Gibson George Gobel (L-5CT)
|Model:||George Gobel (L-5CT)|
By 1958, pint-sized country comedian George Gobel, after having been dwarfed by his massive Gibson Super 400 for many years, was ready for something more comfortable to play. So, Gibson took the L-5C and narrowed the width by one inch. They also shortened the scale length from 25 ½” to 24 ¾” and used an X-braced design instead of the usual parallel bracing used on all other L-5’s. It received the designation L-5CT for “Cutaway Thin”. While Gibson never officially called it the George Gobel Model, the name was commonly referred to as such.

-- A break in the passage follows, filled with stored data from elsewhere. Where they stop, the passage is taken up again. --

-- Issue (R369 to R372).

/-- Equal operands of the gangs of a team; of COLL.STEP the group and the barrier (R371). -/
def Coll.same (c d : Coll) : Bool :=
  c.op == d.op && (c.ctl0 ^^^ d.ctl0) &&& (if c.op = 4 then 0xFFFFFFFF0000003F else BitVec.allOnes 64) == 0 &&
  (c.op == 4 || (c.inpl == d.inpl && c.src == d.src && c.dst == d.dst && c.ctl1 == d.ctl1))
/-- A gang joins the operation of its team that it has not issued yet, or is the first to issue one (R371). -/
def joinColl (h : Hint) (c : Coll) (s : State) : State :=
  let t := s.tm
  let go := fun (c : Coll) (s : State) =>
    retire h (if c.issued.length = s.rc.gangs then
      let s := settleRouters (startColl c.id s)
      flushColl (flushFuel s c.id) c.id s
    else s)
  match s.sys.colls.find? fun x => x.team == t.id && !x.started && !x.issued.contains s.g.id with
  | some x =>
    if x.same c then
      let x := { x with issued := x.issued ++ [s.g.id], vote := x.vote && c.vote }
      go x (putColl x (s.setTeam { t with coll := c.grp }))
    else raise (rep cColl 0xF2 (s.lanes &&& s.g.live) 0 0) (fatalFault x.grp s)
  | none =>
    let k := SMap.get 0 s.sys.seqs c.grp
    let s := s.setTeam { t with coll := c.grp }
    let c := { c with id := s.serial, seq := k, issued := [s.g.id] }
    go c { s with
      serial := s.serial + 1
      sys := { s.sys with
        colls := s.sys.colls ++ [c]
        seqs := SMap.set 0 s.sys.seqs c.grp (k + 1)
        restoredGrps := s.sys.restoredGrps.filter (· != c.grp) } }
/-- COLL and COLL.STEP at issue: the checks of R370 in order, then the release (R112). -/
def collIssue (h : Hint) (scope : BitVec 3) (op : Nat) (inpl : Bool) (src dst : Desc) (b : Reg) (vote : Bool) (s : State) : State :=
  whole (fun s =>
    let ctl0 := s.sr b
    let ctl1 := s.sr (b + 1)
    let g := ctl0.toNat % 64
    let off := (ctl0 >>> 32).toNat
    let bad := fun (c d : Nat) (a : Nat) => raise (rep c d s.before (BitVec.ofNat 64 a) 0)
    let c : Coll := {
      id := 0
      grp := g
      op := op
      seq := 0
      agent := s.g.id
      team := s.g.team
      grid := s.g.grid
      die := s.g.die
      core := s.g.coreNo
      src := src
      dst := dst
      ctl0 := ctl0
      ctl1 := ctl1
      inpl := inpl
      tfmt := (kTfmt src).toNat
      n := kExt src 0
      root := ctl0.toNat / 2 ^ 16 % 2 ^ 12
      vote := vote
      deadline := s.deadlineOf s.g.grid ctl1
      gtIssue := s.gt
      issued := []
      started := false
      held := []
      doneChunks := []
      result := none
      writes := []
      issuer := s.issuerId }
    if s.act h = 0 then retire h s
    else if op < 4 && (src == 0 || (!inpl && dst == 0)) then illegal 0xAC s
    else if ctl0 &&& 0xF000FFC0 != 0 then illegal 0xA2 s
    else if op < 4 && !collShape op inpl src dst (s.grpSize g) then illegal 0xA2 s
    else
      let (s, here) := if op < 4 then namesHere src s else (s, some true)
      let (s, there) := if op < 4 && !inpl then namesHere dst s else (s, some true)
      if here.isNone || there.isNone then stall s
      else if here == some false || there == some false then illegal 0xA2 s
      else if off % 16 ≠ 0 then bad cAlign 0x50 off s
      else if s.rc.scratch < off + 16 then bad cSpace 0x60 off s
      else if s.grpState g = 0 || !s.isMember g s.tm then raise (rep cColl 0xF3 (s.lanes &&& s.g.live) 0 0) s
      else if s.grpState g ≠ 1 then raise (rep cColl 0xF1 (s.lanes &&& s.g.live) 0 0) s
      else released scope.toNat (joinColl h c) s) s
/-- COLL.ar (R369 to R371). -/
def execCollAr (h : Hint) (scope : BitVec 3) (inpl : Bool) (d a : BitVec 4) (b : Reg) (s : State) : Answer :=
  .next (collIssue h scope 0 inpl (s.g.kget a.toNat) (if inpl then 0 else s.g.kget d.toNat) b false s)
/-- COLL.rs (R369 to R371). -/
def execCollRs (h : Hint) (scope : BitVec 3) (inpl : Bool) (d a : BitVec 4) (b : Reg) (s : State) : Answer :=
  .next (collIssue h scope 1 inpl (s.g.kget a.toNat) (if inpl then 0 else s.g.kget d.toNat) b false s)
/-- COLL.ag (R369 to R371). -/
def execCollAg (h : Hint) (scope : BitVec 3) (inpl : Bool) (d a : BitVec 4) (b : Reg) (s : State) : Answer :=
  .next (collIssue h scope 2 inpl (s.g.kget a.toNat) (if inpl then 0 else s.g.kget d.toNat) b false s)
/-- COLL.bc (R369 to R371). -/
def execCollBc (h : Hint) (scope : BitVec 3) (inpl : Bool) (d a : BitVec 4) (b : Reg) (s : State) : Answer :=
  .next (collIssue h scope 3 inpl (s.g.kget a.toNat) (if inpl then 0 else s.g.kget d.toNat) b false s)
/-- COLL.STEP (R369, R370, R372). -/
def execCollStep (h : Hint) (scope : BitVec 3) (a b : Reg) (s : State) : Answer :=
  .next (whole (fun s =>
    if s.act h ≠ 0 && s.sr a &&& ~~~(1 : U64) != 0 then illegal 0xA2 s
    else collIssue h scope 4 true 0 0 b (bit (s.sr a) 0) s) s)

/-- A collective of this module goes on: it starts, or makes the writes that it owes (R371, R436, R437, R447). -/
def execCollectiveWork (id : Nat) (s : State) : Answer :=
  .next (match s.coll? id with
    | none => s
    | some c =>
      if s.sys.ending.any (·.id == id) then
        let s := flushColl (flushFuel s id) id s
        { s with sys := { s.sys with ending := s.sys.ending.filter fun x => x.id != id || !x.writes.isEmpty || !(s.engDue id).isEmpty } }
      else if c.started then flushColl (flushFuel s id) id s
      else if c.issued.length = (s.grid c.grid).rc.gangs then
        let s := settleRouters (startColl id s)
        flushColl (flushFuel s id) id s
      else s)
/-- COLLECTIVE_COMPLETE: the oldest collective of a group that is complete here, its writes performed, gives its barrier its arrival (R119,
R371, R372, R411). -/
def execCollectiveComplete (grp : Nat) (s : State) : Answer :=
  .next (match s.sys.colls.find? fun c => c.grp == grp && c.started && c.doneChunks.length == c.total (s.grpSize grp) &&
      c.writes.isEmpty && (s.engDue c.id).isEmpty with
    | none => s
    | some c =>
      let s := dropReads c.id { s with sys := { s.sys with colls := s.sys.colls.filter (·.id != c.id) } }
      let s := owe c.team (.arrive (c.ctl0 >>> 32).toNat 1) s
      reapTeams (deadlineMiss c.die c.deadline c.issuer s))

end Sys2Proof.Machine
end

They also gave it a bright red finish so that it would show up on the newly introduced color televisions because at the time Gobel had a weekly variety show on NBC. Gibson produced a total of 43 guitars ceasing production in 1961.

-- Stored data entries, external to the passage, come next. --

-- Gangs (R426 to R428).

/-- A path of a control set. -/
def parsePath (bs : List Byte) (o id issued : Nat) (taken : Bool) : Option Path :=
  let w := recField bs o 8
  if !w.testBit 63 || w.testBit 62 then none
  else some ⟨id, BitVec.ofNat 54 w, BitVec.ofNat 64 (recField bs (o + 8) 8),
    if issued = 0 then 0 else Nat.log2 issued + 1, 0, false, taken, [], none, []⟩
/-- A list that begins at one of its places: which is free. -/
def turned {α : Type} (k : Nat) (l : List α) : List α := let n := Config.pick k % max 1 l.length; l.drop n ++ l.take n
/-- What stands in the spill region of a restored gang, the oldest first: a frame (0), a call entry (1), a split (2) or a TABLE entry (3); its
slice offset; the registers of a frame. A record tells the depth of the region and RB, not where entries lie among frames: that is free, as far
as what the words decode to fits, and the frames have the sizes of the calls that made them, the oldest `left` registers in all (R206,
R207). `hard` holds the frame sizes of the calls in hardware. DESIGN CHOICE [25]. -/
def spillPlan (fuel pos bottom left k : Nat) (frames calls hard : List Nat) (dec : Nat → U64 × U64) : Option (List (Nat × Nat × Nat)) :=
  match fuel with
  | 0 => none
  | n + 1 =>
    if pos ≤ bottom then (if left = 0 && (calls ++ hard).take frames.length == frames then some [] else none)
    else
      let sizes := match calls[frames.length]? with | some f => [f] | none => (List.range 31).map fun i => 8 * (i + 1)
      let opts := ((sizes.filter fun f => f ≤ left && 4 * f ≤ pos - bottom).map fun f => (0, pos - 4 * f, f)) ++
        [(1, pos - 4, 0), (2, pos - 4, 0)] ++ if 12 ≤ pos - bottom then [(3, pos - 12, 0)] else []
      (turned k opts).findSome? fun e =>
        let w := (dec (if e.1 = 3 then e.2.1 + 8 else e.2.1)).1.toNat
        let size := w / 2 ^ 54 % 256
        let frames := if e.1 = 0 then frames ++ [e.2.2] else frames
        let calls := if e.1 = 1 && size ≠ 0 then calls ++ [size] else calls
        let both := min frames.length calls.length
        let fitsKind := match e.1 with | 0 => true | 1 => w / 2 ^ 63 = 0 | 2 => w / 2 ^ 62 = 1 | _ => w / 2 ^ 63 = 1
        if fitsKind && frames.take both == calls.take both then
          (spillPlan n e.2.1 bottom (left - e.2.2) (k + 1) frames calls hard dec).map (e :: ·)
        else none
/-- A stack entry as a record or the spill region holds it: its word, its lanes, its slice offset. -/
abbrev RawEntry := Nat × U64 × Option Nat
/-- The entries of a hardware stack, the oldest first. -/
def hardEntries (bs : List Byte) (o n : Nat) : List RawEntry :=
  (List.range n).map fun i => (recField bs (o + 16 * i) 8, BitVec.ofNat 64 (recField bs (o + 16 * i + 8) 8), none)
/-- The spilled entries of some kinds, as their words decode (R74). -/
def spilledEntries (plan : List (Nat × Nat × Nat)) (p : Nat → Bool) (dec : Nat → U64 × U64) : List RawEntry :=
  plan.filterMap fun e =>
    if !p e.1 then none else let x := dec (if e.1 = 3 then e.2.1 + 8 else e.2.1); some (x.1.toNat, x.2, some e.2.1)
/-- The entries of the divergence stack, newest first: the model's names of the paths that pushed them are 100 and up, and each runs in
the next newer one; the newest runs in the listed paths. DESIGN CHOICE [21]. -/
def parseDivs (es : List RawEntry) (running : List Nat) : List DivEntry :=
  (es.zipIdx.map fun e =>
    { kind := if e.1.1 / 2 ^ 62 % 4 = 2 then .jmpT else if e.1.1 / 2 ^ 62 % 4 = 3 then .callT else .split
      owner := 100 + e.2
      join := BitVec.ofNat 54 e.1.1
      lanes := e.1.2.1
      todo := []
      running := if e.2 + 1 < es.length then [101 + e.2] else running
      frame := e.1.1 / 2 ^ 54 % 256
      taken := false
      spill := e.1.2.2 : DivEntry }).reverse
/-- The path that owns a call: the one that pushed the outermost entry inside it, or the running one (R250). -/
def callOwner (divs : List DivEntry) (paths : List Path) (lanes : U64) : Nat :=
  match divs.reverse.find? fun e => e.lanes &&& ~~~lanes == 0 with
  | some e => e.owner
  | none => ((paths.find? fun p => p.lanes &&& ~~~lanes == 0).getD Path.empty).id
def parseCalls (es : List RawEntry) (divs : List DivEntry) (paths : List Path) : List CallEntry :=
  (es.map fun e =>
    { ret := BitVec.ofNat 54 e.1
      frame := e.1 / 2 ^ 54 % 256
      owner := callOwner divs paths e.2.1
      lanes := e.2.1
      group := e.1.testBit 62
      spill := e.2.2 : CallEntry }).reverse
/-- The frames that the open calls made, newest first: spilled ones lie below RB, the oldest at the top of the slice or where the plan has them
(R206, R207). -/
def parseFrames (plan : List (Nat × Nat × Nat)) (calls : List CallEntry) (wb rb slice : Nat) : List Frame :=
  let fs := calls.filter (·.frame != 0)
  let bare := (fs.foldl (fun (m : Nat × List Frame) c => (m.1 - c.frame, m.2 ++ [(⟨m.1 - c.frame, c.frame, none⟩ : Frame)])) (wb, [])).2
  let down := (bare.reverse.foldl (fun (m : Nat × List Nat) f => (m.1 - 4 * f.size, m.2 ++ [m.1 - 4 * f.size])) (slice, [])).2
  let offs := if plan.isEmpty then down else (plan.filter (·.1 = 0)).map (·.2.1)
  (bare.reverse.zipIdx.map fun e => if e.1.base < rb then { e.1 with spill := offs[e.2]? } else e.1).reverse
/-- A control set at offset o of a gang's record (R427), with what its lanes' slices hold for it (R74, R207, item 5). -/
def parseControl (bs : List Byte) (o slice k : Nat) (dec : Nat → U64 × U64) : ControlSet :=
  let prog := recField bs (o + 0x48) 8
  let flags := recField bs (o + 0x58) 8
  let win := recField bs (o + 0x50) 8
  let reg := recField bs (o + 0x40) 8
  let pl := recField bs (o + 0x30) 16
  let second := (recField bs (o + 0x10) 8).testBit 63 && !(recField bs (o + 0x10) 8).testBit 62
  let paths := ([parsePath bs o 1 (prog / 2 ^ 26 % 16) second, parsePath bs (o + 0x10) 2 (prog / 2 ^ 30 % 16) false]).filterMap id
  let hard := hardEntries bs 0x880 (min (flags / 64 % 64) 16)
  let plan := if flags / 2 ^ 32 ≤ 4 * (win / 2 ^ 32) then []
    else (spillPlan slice slice (slice - flags / 2 ^ 32) (win / 2 ^ 32) k [] []
      ((hard.map fun e => e.1 / 2 ^ 54 % 256).filter (· != 0)) dec).getD []
  let divs := parseDivs (spilledEntries plan (2 ≤ ·) dec ++ hardEntries bs 0x680 (min (flags % 64) 32)) (paths.map (·.id))
  let calls := parseCalls (spilledEntries plan (· = 1) dec ++ hard) divs paths
  { paths
    exec := BitVec.ofNat 64 (recField bs (o + 0x20) 8)
    save := if flags.testBit 12 then some (BitVec.ofNat 64 (recField bs (o + 0x28) 8)) else none
    planes := (List.range 64).filterMap fun l => if pl / 4 ^ l % 4 = 0 then none else some (l, pl / 4 ^ l % 4)
    region := if reg.testBit 63 then some ⟨BitVec.ofNat 54 reg, prog / 2 ^ 24 % 4 + 1, prog % 2 ^ 24⟩ else none
    wb := win % 2 ^ 32
    rb := win / 2 ^ 32
    spill := flags / 2 ^ 32
    parked := flags.testBit 13
    calls
    divs
    noHit := []
    frames := parseFrames plan calls (win % 2 ^ 32) (win / 2 ^ 32) slice }
/-- A pending entry (R428): of the interrupted code, or, where a forced save has left it for replay, of the words that issued last. -/
def parseEntry (bs : List Byte) (width wb inner : Nat) : PendEntry :=
  let w := recField bs 0 8
  let lanes := BitVec.ofNat 64 (recField bs 8 8)
  let ls := (List.range width).filter fun l => bit lanes l
  { order := 0
    wb := if w.testBit 63 then inner else wb
    replay := w.testBit 63
    planes := BitVec.ofNat 4 (w / 2 ^ 54)
    off := BitVec.ofNat 54 w
    lanes
    word := BitVec.ofNat 64 (recField bs 16 8)
    addr := ls.map fun l => (l, BitVec.ofNat 64 (recField bs (32 + 24 * l) 8))
    data := ls.map fun l => (l, (BitVec.ofNat 64 (recField bs (40 + 24 * l) 8), BitVec.ofNat 64 (recField bs (48 + 24 * l) 8))) }
/-- The small state of a gang from the data of its record of kind 0x09 (R426). -/
def parseGang (id : Nat) (t : Team) (r : LaunchRec) (alloc : SMap Byte) (k : Nat) (bs : List Byte) : Agent :=
  let w := fun (o : Nat) => BitVec.ofNat 64 (recField bs o 8)
  let width := recField bs 0 8 / 2 ^ 40 % 256
  let flags := recField bs 0x10 8
  let idx := recField bs 0 8 / 2 ^ 48
  let dec := fun (off : Nat) =>
    let at_ := fun (l i : Nat) => SMap.get 0 alloc (upTo t.spad 2048 + idx * r.slice * width + (off / 4 * width + l) * 4 + i)
    let y : BitVec 128 := BitVec.ofNat 128 (ofBytes ((List.range 4).flatMap fun l => (List.range 4).map (at_ l)))
    let x := Config.spillForm.invFun y
    (x.extractLsb' 0 64, x.extractLsb' 64 64 &&& lowMask width)
  let c := parseControl bs 0x40 r.slice k dec
  let handler := if flags.testBit 0 then some (parseControl bs 0xA0 r.slice (k + 4096) dec) else none
  let tag := recField bs 0x2980 8
  let b := recField bs 0x240 8
  { Agent.absent with
    id := id
    team := t.id
    grid := t.grid
    idx
    die := t.die
    core := t.core
    width := width
    q := r.vregs * 8
    kregs := (List.range 16).filterMap fun i =>
      let v := BitVec.ofNat 512 (recField bs (0x280 + 64 * i) 64)
      if v = 0 then none else some (i, v)
    mregs := (List.range 16).filterMap fun i => if i = 0 || w (0x140 + 8 * i) = 0 then none else some (i, w (0x140 + 8 * i))
    exec := c.exec
    live := w 0x258
    planes := c.planes
    region := c.region
    save := c.save
    paths := c.paths
    nextPath := 200
    divs := c.divs
    calls := c.calls
    frames := c.frames
    wb := c.wb
    rb := c.rb
    spill := c.spill
    fp := BitVec.ofNat 5 (recField bs 0x138 8)
    prog := (List.range 16).filterMap fun i => if w (0x1C0 + 8 * i) = 0 then none else some (i, w (0x1C0 + 8 * i))
    mbatch := BitVec.ofNat 32 b
    cbatch := BitVec.ofNat 32 (b / 2 ^ 32)
    trap := ⟨w 0x100, w 0x108, w 0x110, w 0x118, w 0x120⟩
    trapvec := w 0x130
    pend := (List.range (recField bs 0x18 8 % 64)).map fun i => parseEntry (bs.drop (0x2A00 + i * (32 + 24 * width))) width
      ((handler.map (·.wb)).getD c.wb) c.wb
    handler
    heldFault := if flags.testBit 2 then some ⟨w 0x260, 0, w 0x270, w 0x268, 0⟩ else none
    parked := c.parked
    forced := flags.testBit 1
    latch := if tag.testBit 63 then ⟨true, tag / 2 ^ 32 % 256, tag % 2 ^ 32,
      (List.range 2048).filterMap fun i =>
        let v := BitVec.ofNat 32 (recField bs (0x980 + 4 * i) 4)
        if v = 0 then none else some (i, v)⟩ else ⟨false, 0, 0, []⟩ }
/-- A group of eight vector registers (R137, R153). -/
def putGroup (a : Agent) (g : Nat) (bs : List Byte) : Agent :=
  (List.range 8).foldl (fun a i => (List.range a.width).foldl (fun a l =>
    a.pset (8 * g + i) l (BitVec.ofNat 32 (recField bs (4 * (i * a.width + l)) 4))) a) a
/-- A gang with the registers that its records hold. -/
def withRegs (rs : List Rec) (loc : U64) (a : Agent) : Agent :=
  let mine := rs.filter fun r => r.loc == loc && r.aux.toNat / 2 ^ 48 == a.idx
  let a := (mine.filter (·.kind == 5)).foldl (fun a r =>
    if r.bad then { a with flawed := (List.range 512).map (r.aux.toNat % 256 * 512 + ·) ++ a.flawed } else putGroup a (r.aux.toNat % 256) r.data) a
  (mine.filter (·.kind == 6)).foldl (fun a r => (List.range 128).foldl (fun a n => a.sset n (BitVec.ofNat 64 (recField r.data (8 * n) 8))) a) a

In 1993, Gibson was undertaking a major production shift that would include a separate facility in Nashville simply called the Custom Shop in which they would produce their new Custom and Historic Collection. When they moved the company from Kalamazoo, MI to Nashville they brought along master luthier James Hutchins (Hutch) who had been crafting Gibson archtops for many years. Included in the Historic Collection was the L-5CT.
The initial handful of L-5CT’s produced accurately used the shorter 24 ¾” scale length as had the originals back in the day. Soon after they would revert to the more practical and easier to produce 25 ½” scale length that was used on every other L-5 model they made. This particular example is from that first handful of guitars with the shorter scale length. It is effortless to play and sounds phenomenal in every respect. It is clear, warm and woody. Narrowing the width and shortening the scale length has done nothing to reduce its acoustic power and sustain.
This is the third example I have owned. The first two were made in 1994 and 1998 with the 25 ½” scale length. The cherry red finish is spectacular other than a tiny 1/16” spot of touch-up inside the cutaway that is barely noticeable. You really have to search to find it. The plating is some of the finest I have seen on any Gibson guitar and is like new. After purchasing the guitar I sent the entire pickguard assembly to the legendary Kent Armstrong who rewound the BJB pickup as it had lost some of its output and Kent also made certain the wiring harness was up-to-snuff. The input jack is located beneath the pickguard. 99.9 percent of these were changed to an endpin or lower side jack. No strap button has been installed.
There are two labels affixed to the inside of the back. The label inside the treble f-hole is a Master Model label that simply reads George Gobel and has the serial number with no mention of the L-5CT anywhere. The label inside the Bass f-hole is signed by the builder, James W. Hutchins and dated October 15, 1993. This is truly an extremely rare and highly collectible guitar.